**Task description**
Print the first line of the material below and each line after it, exactly as written, ending with the line that contains "up.cal.sec % 86400".
=== Data shown ===
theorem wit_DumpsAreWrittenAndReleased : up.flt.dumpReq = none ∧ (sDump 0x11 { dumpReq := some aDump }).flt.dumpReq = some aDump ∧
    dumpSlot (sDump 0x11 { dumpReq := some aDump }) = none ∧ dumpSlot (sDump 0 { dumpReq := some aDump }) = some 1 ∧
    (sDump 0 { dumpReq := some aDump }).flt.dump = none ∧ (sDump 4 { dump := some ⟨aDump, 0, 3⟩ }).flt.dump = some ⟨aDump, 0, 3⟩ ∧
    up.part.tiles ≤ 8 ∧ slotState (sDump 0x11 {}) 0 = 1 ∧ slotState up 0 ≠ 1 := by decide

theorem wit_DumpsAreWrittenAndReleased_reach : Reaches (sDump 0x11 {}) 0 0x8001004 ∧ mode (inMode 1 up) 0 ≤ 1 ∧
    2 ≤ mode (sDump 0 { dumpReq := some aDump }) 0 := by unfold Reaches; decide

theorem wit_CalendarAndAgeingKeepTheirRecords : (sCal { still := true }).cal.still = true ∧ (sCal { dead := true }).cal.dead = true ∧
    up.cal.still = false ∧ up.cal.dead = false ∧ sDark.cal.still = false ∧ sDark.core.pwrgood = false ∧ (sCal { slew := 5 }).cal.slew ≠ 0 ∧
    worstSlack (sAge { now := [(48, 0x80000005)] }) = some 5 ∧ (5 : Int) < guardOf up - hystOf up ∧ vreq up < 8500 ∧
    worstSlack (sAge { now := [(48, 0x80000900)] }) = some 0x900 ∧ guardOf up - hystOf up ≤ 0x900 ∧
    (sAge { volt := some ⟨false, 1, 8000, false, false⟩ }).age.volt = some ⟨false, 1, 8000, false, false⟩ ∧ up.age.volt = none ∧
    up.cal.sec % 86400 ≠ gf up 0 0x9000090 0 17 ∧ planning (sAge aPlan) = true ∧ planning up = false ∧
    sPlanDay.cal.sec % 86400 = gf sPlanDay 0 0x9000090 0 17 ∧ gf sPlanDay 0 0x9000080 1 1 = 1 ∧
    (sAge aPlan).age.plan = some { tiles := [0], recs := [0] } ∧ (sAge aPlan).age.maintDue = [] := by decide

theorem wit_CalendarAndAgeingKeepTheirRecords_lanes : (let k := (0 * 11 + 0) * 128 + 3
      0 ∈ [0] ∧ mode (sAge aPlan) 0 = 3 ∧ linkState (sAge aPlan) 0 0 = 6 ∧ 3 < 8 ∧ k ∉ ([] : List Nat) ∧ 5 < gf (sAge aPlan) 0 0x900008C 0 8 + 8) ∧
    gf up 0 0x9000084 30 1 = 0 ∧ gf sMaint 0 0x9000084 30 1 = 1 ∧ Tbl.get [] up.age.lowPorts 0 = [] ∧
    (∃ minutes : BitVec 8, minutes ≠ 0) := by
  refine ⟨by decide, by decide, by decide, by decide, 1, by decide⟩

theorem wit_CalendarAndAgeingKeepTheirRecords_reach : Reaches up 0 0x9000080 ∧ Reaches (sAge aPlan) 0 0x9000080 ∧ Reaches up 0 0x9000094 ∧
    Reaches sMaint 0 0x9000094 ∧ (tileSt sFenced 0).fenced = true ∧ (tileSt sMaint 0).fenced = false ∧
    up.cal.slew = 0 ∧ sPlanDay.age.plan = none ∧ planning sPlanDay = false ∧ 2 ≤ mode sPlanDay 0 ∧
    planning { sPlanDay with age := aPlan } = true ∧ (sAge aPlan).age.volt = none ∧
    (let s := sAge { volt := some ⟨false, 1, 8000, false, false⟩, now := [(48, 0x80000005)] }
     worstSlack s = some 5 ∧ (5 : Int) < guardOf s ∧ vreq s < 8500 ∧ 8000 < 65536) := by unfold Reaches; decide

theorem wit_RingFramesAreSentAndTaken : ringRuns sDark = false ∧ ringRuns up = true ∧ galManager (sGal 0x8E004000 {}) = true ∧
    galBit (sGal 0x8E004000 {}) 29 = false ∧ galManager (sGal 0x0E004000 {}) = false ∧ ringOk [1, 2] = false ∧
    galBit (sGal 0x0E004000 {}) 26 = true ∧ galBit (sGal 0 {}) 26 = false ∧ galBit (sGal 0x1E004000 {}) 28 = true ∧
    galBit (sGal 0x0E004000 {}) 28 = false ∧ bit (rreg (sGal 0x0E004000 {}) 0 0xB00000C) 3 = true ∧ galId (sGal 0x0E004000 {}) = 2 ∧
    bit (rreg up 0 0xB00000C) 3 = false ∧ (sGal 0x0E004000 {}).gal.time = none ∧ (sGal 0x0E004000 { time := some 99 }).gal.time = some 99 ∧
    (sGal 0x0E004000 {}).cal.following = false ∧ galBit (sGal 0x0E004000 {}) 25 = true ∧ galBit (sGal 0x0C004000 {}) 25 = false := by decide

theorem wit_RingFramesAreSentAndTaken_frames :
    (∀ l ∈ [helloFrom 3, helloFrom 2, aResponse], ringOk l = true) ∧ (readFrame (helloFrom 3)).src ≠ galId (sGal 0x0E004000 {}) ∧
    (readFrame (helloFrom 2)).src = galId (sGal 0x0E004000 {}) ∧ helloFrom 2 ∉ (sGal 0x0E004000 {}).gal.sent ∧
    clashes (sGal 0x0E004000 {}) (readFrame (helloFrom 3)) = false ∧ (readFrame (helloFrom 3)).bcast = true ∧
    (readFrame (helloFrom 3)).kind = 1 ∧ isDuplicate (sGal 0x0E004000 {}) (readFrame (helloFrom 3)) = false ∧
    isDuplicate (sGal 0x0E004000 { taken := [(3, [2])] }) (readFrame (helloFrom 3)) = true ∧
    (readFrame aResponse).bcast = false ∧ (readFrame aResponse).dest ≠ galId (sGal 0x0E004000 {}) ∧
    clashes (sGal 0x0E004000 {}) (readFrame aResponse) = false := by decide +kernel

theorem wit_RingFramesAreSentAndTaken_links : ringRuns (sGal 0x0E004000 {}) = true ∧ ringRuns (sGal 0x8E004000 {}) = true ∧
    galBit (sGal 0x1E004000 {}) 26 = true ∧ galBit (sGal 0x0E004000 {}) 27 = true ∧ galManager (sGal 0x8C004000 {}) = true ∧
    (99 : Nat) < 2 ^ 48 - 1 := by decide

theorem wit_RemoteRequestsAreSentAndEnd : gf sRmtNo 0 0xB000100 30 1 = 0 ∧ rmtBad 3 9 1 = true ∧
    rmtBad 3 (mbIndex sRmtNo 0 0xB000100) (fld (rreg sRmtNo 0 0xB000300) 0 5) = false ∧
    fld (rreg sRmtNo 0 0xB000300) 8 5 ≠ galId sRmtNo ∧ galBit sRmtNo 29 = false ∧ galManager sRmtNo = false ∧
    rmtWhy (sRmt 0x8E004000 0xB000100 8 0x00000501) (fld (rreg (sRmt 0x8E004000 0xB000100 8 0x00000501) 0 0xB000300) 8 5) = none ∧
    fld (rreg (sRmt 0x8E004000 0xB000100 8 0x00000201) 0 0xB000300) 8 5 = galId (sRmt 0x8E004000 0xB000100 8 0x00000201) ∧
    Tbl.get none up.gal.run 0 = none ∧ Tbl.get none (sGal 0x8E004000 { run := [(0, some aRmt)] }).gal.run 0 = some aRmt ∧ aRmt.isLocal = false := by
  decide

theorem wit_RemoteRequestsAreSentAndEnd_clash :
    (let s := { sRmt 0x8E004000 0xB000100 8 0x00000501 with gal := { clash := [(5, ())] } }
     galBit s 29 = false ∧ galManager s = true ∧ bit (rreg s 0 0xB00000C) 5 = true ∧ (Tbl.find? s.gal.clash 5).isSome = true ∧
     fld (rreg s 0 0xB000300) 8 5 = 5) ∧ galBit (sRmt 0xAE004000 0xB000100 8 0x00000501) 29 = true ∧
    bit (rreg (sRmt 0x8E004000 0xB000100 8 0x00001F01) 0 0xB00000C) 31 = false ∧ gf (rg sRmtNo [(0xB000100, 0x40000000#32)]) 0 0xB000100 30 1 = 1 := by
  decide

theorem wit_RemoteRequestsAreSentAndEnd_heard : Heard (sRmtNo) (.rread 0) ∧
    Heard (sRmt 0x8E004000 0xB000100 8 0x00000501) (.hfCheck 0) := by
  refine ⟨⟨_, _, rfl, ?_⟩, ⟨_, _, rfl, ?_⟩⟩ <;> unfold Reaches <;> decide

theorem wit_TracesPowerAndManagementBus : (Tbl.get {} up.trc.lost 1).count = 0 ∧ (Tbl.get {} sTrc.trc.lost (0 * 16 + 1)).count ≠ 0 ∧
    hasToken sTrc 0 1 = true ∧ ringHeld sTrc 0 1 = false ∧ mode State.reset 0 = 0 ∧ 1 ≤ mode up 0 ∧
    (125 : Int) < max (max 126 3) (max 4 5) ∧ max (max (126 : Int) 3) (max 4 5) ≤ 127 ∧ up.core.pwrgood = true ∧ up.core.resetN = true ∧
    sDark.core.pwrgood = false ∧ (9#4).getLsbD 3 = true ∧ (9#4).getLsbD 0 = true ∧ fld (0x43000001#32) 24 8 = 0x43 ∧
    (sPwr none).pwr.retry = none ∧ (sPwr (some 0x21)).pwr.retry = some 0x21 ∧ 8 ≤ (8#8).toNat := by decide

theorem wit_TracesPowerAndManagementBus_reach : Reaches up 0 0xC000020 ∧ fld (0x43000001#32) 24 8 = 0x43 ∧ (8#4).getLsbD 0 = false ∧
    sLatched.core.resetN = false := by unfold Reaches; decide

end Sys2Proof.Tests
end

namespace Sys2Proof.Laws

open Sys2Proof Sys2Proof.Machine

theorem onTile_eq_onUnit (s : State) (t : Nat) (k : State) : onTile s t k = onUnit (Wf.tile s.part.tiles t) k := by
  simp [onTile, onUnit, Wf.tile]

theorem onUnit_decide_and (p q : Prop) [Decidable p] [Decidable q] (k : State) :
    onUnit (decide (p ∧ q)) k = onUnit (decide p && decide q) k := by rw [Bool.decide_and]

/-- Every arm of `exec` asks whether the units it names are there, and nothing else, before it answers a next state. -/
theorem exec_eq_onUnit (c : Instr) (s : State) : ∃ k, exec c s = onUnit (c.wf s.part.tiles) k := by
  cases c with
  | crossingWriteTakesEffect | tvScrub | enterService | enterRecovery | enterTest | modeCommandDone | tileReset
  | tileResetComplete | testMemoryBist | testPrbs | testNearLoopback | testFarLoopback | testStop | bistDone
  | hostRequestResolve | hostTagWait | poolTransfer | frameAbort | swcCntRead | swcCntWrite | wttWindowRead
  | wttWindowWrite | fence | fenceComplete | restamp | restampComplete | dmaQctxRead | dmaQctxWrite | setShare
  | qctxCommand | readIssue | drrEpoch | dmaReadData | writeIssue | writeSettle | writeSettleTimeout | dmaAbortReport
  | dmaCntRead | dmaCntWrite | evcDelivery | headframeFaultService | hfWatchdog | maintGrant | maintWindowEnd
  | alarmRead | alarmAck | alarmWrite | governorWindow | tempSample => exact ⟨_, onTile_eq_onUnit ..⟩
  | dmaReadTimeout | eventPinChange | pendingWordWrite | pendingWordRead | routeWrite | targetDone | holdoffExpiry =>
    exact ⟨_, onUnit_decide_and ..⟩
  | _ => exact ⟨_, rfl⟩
===
**Answer for this exercise**
theorem wit_DumpsAreWrittenAndReleased : up.flt.dumpReq = none ∧ (sDump 0x11 { dumpReq := some aDump }).flt.dumpReq = some aDump ∧
    dumpSlot (sDump 0x11 { dumpReq := some aDump }) = none ∧ dumpSlot (sDump 0 { dumpReq := some aDump }) = some 1 ∧
    (sDump 0 { dumpReq := some aDump }).flt.dump = none ∧ (sDump 4 { dump := some ⟨aDump, 0, 3⟩ }).flt.dump = some ⟨aDump, 0, 3⟩ ∧
    up.part.tiles ≤ 8 ∧ slotState (sDump 0x11 {}) 0 = 1 ∧ slotState up 0 ≠ 1 := by decide

theorem wit_DumpsAreWrittenAndReleased_reach : Reaches (sDump 0x11 {}) 0 0x8001004 ∧ mode (inMode 1 up) 0 ≤ 1 ∧
    2 ≤ mode (sDump 0 { dumpReq := some aDump }) 0 := by unfold Reaches; decide

theorem wit_CalendarAndAgeingKeepTheirRecords : (sCal { still := true }).cal.still = true ∧ (sCal { dead := true }).cal.dead = true ∧
    up.cal.still = false ∧ up.cal.dead = false ∧ sDark.cal.still = false ∧ sDark.core.pwrgood = false ∧ (sCal { slew := 5 }).cal.slew ≠ 0 ∧
    worstSlack (sAge { now := [(48, 0x80000005)] }) = some 5 ∧ (5 : Int) < guardOf up - hystOf up ∧ vreq up < 8500 ∧
    worstSlack (sAge { now := [(48, 0x80000900)] }) = some 0x900 ∧ guardOf up - hystOf up ≤ 0x900 ∧
    (sAge { volt := some ⟨false, 1, 8000, false, false⟩ }).age.volt = some ⟨false, 1, 8000, false, false⟩ ∧ up.age.volt = none ∧
    up.cal.sec % 86400 ≠ gf up 0 0x9000090 0 17 ∧ planning (sAge aPlan) = true ∧ planning up = false ∧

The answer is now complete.